── Given entries ──

-- ==== Sys2Proof/WellFormed.lean ====
section
/-! DEFINITION. Which terms of `Instr` are instructions of the hardware: every field's width is in its type, so the one
check left is the priority of 30_encoding R59 (the words 0x00E0 and 0x00EE are `00E0` and `00EE`, never `0nnn`). -/

namespace Sys2Proof

/-- The well-formed instructions. -/
def Instr.wellFormed : Instr → Bool
  | .sys nnn => nnn != 0x0E0#12 && nnn != 0x0EE#12
  | .cls | .ret => true
  | .jp _ | .call _ | .ldI _ | .jpV0 _ => true
  | .seImm _ _ | .sneImm _ _ | .ldImm _ _ | .addImm _ _ | .rnd _ _ => true
  | .seReg _ _ | .sneReg _ _ | .ldReg _ _ | .orReg _ _ | .andReg _ _ | .xorReg _ _ => true
  | .addReg _ _ | .subReg _ _ | .shrReg _ _ | .subnReg _ _ | .shlReg _ _ => true
  | .drw _ _ _ => true
  | .skp _ | .sknp _ | .ldVxDT _ | .ldVxK _ | .ldDTVx _ | .ldSTVx _ => true
  | .addIVx _ | .ldFVx _ | .ldBVx _ | .storeRegs _ | .loadRegs _ => true

end Sys2Proof
end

───

◆ What you need to do: Starting from the line with "def Instr.wellFormed : Instr → Bool" and ending with the final line of the data, quote every line exactly, both ends included.

◆ Exercise response:
def Instr.wellFormed : Instr → Bool
  | .sys nnn => nnn != 0x0E0#12 && nnn != 0x0EE#12
  | .cls | .ret => true
  | .jp _ | .call _ | .ldI _ | .jpV0 _ => true
  | .seImm _ _ | .sneImm _ _ | .ldImm _ _ | .addImm _ _ | .rnd _ _ => true
  | .seReg _ _ | .sneReg _ _ | .ldReg _ _ | .orReg _ _ | .andReg _ _ | .xorReg _ _ => true
  | .addReg _ _ | .subReg _ _ | .shrReg _ _ | .subnReg _ _ | .shlReg _ _ => true
  | .drw _ _ _ => true
  | .skp _ | .sknp _ | .ldVxDT _ | .ldVxK _ | .ldDTVx _ | .ldSTVx _ => true
  | .addIVx _ | .ldFVx _ | .ldBVx _ | .storeRegs _ | .loadRegs _ => true

end Sys2Proof
end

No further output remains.